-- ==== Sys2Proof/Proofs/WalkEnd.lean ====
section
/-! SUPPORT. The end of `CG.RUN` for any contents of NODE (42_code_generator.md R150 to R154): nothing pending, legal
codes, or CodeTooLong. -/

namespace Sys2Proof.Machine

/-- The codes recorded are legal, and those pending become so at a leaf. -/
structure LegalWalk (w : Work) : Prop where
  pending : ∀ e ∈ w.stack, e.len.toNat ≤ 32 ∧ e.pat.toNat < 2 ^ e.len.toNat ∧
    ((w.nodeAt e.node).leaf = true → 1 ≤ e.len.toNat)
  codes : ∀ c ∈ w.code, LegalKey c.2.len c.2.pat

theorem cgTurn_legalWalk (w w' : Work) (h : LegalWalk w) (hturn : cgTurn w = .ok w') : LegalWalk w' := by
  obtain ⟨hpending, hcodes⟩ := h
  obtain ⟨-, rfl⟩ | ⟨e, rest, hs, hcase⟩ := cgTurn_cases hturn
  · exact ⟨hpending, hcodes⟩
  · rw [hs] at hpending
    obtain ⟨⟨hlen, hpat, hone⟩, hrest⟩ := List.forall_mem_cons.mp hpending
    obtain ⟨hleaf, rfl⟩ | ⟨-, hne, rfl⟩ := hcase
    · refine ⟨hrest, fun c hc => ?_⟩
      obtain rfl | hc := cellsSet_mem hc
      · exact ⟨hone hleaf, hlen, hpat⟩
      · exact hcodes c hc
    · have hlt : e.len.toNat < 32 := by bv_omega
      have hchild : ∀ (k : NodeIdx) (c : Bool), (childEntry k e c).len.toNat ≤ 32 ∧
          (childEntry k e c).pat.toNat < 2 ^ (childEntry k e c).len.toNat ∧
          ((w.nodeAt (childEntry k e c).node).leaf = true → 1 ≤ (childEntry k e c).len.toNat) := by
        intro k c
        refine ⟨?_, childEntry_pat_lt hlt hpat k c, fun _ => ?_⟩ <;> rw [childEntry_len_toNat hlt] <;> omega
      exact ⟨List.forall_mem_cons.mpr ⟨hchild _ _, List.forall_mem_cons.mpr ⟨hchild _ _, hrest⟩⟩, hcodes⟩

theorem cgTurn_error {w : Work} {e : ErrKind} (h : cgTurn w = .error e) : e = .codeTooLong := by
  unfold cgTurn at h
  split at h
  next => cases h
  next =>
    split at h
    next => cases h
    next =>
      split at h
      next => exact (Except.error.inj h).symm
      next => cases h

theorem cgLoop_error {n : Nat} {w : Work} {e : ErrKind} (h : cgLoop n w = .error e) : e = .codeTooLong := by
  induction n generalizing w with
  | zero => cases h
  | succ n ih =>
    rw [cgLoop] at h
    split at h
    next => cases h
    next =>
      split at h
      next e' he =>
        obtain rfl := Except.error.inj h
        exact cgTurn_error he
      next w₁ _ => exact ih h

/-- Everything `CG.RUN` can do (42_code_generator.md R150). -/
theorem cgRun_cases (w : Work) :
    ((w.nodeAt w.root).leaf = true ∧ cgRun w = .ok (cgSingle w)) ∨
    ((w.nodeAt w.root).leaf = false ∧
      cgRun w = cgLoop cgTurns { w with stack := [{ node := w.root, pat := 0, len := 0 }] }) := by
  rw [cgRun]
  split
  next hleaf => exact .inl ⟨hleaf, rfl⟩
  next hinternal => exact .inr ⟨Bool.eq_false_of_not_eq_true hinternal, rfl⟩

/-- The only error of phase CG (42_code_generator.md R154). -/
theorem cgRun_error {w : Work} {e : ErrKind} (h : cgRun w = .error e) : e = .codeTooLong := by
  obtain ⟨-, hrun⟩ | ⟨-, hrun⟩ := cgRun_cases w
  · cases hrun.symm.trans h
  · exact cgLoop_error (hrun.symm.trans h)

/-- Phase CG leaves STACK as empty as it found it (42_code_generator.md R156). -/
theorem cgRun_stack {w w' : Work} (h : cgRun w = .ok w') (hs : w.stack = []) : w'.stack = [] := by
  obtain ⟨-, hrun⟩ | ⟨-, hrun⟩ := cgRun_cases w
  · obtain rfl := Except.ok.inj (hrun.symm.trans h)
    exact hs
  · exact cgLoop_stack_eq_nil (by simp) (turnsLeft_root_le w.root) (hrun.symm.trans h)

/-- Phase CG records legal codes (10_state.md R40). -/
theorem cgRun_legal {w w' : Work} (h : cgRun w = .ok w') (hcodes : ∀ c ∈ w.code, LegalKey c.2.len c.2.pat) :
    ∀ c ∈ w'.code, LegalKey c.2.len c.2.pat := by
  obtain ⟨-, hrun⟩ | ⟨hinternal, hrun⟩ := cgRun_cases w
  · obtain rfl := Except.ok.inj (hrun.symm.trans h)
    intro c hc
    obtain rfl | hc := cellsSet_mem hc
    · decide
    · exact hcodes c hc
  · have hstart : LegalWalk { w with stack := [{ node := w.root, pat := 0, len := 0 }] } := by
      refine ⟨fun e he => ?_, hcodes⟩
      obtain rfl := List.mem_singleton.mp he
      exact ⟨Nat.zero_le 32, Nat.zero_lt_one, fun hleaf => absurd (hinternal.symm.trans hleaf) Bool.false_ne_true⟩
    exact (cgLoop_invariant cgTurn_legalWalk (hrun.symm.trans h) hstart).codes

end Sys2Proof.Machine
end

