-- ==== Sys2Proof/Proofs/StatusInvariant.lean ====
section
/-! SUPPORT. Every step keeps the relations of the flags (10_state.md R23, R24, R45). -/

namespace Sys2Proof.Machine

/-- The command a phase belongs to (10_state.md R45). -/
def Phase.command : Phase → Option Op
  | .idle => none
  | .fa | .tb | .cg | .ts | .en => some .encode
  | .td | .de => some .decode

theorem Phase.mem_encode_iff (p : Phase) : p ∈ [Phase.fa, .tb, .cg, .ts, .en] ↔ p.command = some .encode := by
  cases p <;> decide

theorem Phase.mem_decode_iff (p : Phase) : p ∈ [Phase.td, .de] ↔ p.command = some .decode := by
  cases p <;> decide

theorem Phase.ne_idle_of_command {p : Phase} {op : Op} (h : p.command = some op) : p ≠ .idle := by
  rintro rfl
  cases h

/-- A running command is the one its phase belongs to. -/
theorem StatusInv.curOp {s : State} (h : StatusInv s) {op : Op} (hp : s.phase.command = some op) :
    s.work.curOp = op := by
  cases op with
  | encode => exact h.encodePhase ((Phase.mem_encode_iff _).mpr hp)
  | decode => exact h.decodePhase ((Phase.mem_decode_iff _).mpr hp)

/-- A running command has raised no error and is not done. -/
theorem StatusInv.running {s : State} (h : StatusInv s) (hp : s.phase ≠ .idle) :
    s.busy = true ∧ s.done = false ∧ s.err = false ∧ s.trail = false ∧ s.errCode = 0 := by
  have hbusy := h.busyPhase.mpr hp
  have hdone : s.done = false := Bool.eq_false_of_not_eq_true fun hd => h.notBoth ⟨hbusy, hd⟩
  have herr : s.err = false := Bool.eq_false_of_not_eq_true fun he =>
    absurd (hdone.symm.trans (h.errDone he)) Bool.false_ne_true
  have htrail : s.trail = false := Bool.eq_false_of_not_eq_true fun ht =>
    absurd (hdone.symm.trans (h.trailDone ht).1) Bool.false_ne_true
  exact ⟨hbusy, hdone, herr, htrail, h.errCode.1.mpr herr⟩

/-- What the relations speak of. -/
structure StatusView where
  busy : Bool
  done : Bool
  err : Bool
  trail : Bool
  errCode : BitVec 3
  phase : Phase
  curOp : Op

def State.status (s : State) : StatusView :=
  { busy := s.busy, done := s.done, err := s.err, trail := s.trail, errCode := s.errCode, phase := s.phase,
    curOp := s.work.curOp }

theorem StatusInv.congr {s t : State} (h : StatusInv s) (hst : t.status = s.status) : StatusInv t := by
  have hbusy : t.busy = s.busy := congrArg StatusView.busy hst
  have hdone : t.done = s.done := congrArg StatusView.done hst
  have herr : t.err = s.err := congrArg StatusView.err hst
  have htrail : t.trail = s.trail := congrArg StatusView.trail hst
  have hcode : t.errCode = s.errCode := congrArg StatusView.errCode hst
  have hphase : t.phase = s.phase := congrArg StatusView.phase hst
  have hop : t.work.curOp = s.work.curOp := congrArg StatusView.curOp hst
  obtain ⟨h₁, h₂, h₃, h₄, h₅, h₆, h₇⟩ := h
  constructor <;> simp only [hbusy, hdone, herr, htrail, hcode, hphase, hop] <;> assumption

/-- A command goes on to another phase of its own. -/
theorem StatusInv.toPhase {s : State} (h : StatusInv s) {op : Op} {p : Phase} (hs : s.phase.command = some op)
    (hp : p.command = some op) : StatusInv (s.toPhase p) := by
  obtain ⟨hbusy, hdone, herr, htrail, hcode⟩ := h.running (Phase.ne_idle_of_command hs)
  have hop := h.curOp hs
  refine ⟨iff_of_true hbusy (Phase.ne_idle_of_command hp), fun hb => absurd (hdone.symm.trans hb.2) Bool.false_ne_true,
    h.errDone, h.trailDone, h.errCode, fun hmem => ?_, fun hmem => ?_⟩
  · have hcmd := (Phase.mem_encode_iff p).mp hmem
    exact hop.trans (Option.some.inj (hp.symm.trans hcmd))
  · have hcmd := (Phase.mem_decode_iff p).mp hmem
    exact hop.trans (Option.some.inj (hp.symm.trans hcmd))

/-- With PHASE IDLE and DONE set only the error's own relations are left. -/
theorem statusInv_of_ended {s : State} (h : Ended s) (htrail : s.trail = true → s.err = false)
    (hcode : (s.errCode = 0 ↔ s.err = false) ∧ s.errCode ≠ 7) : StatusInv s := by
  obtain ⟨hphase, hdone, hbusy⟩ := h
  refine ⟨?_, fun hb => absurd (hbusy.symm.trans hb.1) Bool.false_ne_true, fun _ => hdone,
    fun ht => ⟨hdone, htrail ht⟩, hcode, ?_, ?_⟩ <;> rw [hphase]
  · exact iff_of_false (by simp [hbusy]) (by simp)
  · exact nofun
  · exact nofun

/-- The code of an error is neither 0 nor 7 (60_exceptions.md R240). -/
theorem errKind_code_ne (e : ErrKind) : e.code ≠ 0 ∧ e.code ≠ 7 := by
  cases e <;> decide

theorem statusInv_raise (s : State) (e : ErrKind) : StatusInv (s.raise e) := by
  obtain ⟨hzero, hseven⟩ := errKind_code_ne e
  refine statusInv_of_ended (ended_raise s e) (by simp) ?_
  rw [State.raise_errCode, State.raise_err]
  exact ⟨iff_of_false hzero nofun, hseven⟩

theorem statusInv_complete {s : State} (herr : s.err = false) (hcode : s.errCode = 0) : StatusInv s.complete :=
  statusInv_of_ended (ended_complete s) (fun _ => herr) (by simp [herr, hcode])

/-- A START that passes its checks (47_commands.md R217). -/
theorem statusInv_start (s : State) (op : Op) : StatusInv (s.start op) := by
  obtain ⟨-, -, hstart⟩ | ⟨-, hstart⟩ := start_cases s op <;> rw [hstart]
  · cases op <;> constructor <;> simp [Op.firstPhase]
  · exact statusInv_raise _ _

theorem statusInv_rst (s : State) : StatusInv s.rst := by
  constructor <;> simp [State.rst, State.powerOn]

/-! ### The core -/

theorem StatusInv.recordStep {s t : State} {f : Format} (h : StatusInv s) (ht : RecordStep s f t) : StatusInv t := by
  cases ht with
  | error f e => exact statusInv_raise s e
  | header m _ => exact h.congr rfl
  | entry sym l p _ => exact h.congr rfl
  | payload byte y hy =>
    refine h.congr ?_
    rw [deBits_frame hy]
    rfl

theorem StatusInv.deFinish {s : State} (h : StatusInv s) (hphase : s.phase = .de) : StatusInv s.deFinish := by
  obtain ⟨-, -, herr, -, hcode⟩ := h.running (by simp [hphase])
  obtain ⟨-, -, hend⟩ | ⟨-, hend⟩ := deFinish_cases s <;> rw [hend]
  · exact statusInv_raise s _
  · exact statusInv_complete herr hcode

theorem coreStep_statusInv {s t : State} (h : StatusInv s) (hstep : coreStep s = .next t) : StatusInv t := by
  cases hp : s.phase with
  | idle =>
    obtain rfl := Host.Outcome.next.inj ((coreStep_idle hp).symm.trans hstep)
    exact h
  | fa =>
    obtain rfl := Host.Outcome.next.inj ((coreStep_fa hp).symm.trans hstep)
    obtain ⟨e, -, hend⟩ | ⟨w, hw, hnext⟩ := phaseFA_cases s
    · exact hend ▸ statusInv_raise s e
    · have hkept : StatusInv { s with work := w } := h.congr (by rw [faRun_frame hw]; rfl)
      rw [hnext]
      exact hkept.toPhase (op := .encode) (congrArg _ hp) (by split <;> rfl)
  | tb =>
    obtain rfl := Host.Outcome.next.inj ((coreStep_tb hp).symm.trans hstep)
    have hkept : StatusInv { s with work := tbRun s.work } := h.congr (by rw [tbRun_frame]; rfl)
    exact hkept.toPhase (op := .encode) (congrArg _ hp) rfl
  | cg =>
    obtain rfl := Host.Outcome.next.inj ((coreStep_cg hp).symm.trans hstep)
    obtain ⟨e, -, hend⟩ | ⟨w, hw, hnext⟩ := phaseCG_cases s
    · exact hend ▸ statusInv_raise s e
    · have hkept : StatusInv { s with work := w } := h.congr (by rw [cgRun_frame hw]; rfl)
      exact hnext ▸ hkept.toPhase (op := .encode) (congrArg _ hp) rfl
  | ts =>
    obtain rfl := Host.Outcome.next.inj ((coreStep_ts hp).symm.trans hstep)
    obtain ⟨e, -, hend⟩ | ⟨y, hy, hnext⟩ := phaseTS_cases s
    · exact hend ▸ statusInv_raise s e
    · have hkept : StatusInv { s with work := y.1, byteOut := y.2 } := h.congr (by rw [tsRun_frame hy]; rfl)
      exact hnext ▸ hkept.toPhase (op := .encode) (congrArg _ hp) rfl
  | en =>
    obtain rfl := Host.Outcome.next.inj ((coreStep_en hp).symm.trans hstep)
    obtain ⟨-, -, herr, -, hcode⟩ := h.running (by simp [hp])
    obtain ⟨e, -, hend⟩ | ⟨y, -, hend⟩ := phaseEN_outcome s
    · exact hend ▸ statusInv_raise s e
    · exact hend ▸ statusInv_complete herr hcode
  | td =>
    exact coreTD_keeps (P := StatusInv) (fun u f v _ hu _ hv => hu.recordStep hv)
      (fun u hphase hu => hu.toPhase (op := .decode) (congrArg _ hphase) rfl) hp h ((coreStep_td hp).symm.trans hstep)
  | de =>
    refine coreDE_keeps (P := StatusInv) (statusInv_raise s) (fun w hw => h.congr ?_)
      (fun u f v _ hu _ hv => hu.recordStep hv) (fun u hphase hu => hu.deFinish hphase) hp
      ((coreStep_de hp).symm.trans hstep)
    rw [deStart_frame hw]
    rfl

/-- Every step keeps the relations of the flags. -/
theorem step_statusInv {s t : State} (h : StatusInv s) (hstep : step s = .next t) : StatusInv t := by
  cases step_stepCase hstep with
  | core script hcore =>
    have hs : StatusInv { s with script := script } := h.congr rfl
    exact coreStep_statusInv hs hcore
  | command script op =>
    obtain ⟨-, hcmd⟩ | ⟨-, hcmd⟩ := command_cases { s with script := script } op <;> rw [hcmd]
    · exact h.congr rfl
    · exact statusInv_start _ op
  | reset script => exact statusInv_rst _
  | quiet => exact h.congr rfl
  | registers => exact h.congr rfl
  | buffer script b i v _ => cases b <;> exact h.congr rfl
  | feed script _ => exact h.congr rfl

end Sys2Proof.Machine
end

### [YOUR OBJECTIVE]
From the records above, pick out and copy each line holding the word "decide".

### [RESPONSE BOX]
    · decide
  cases p <;> decide
  cases p <;> decide
  cases e <;> decide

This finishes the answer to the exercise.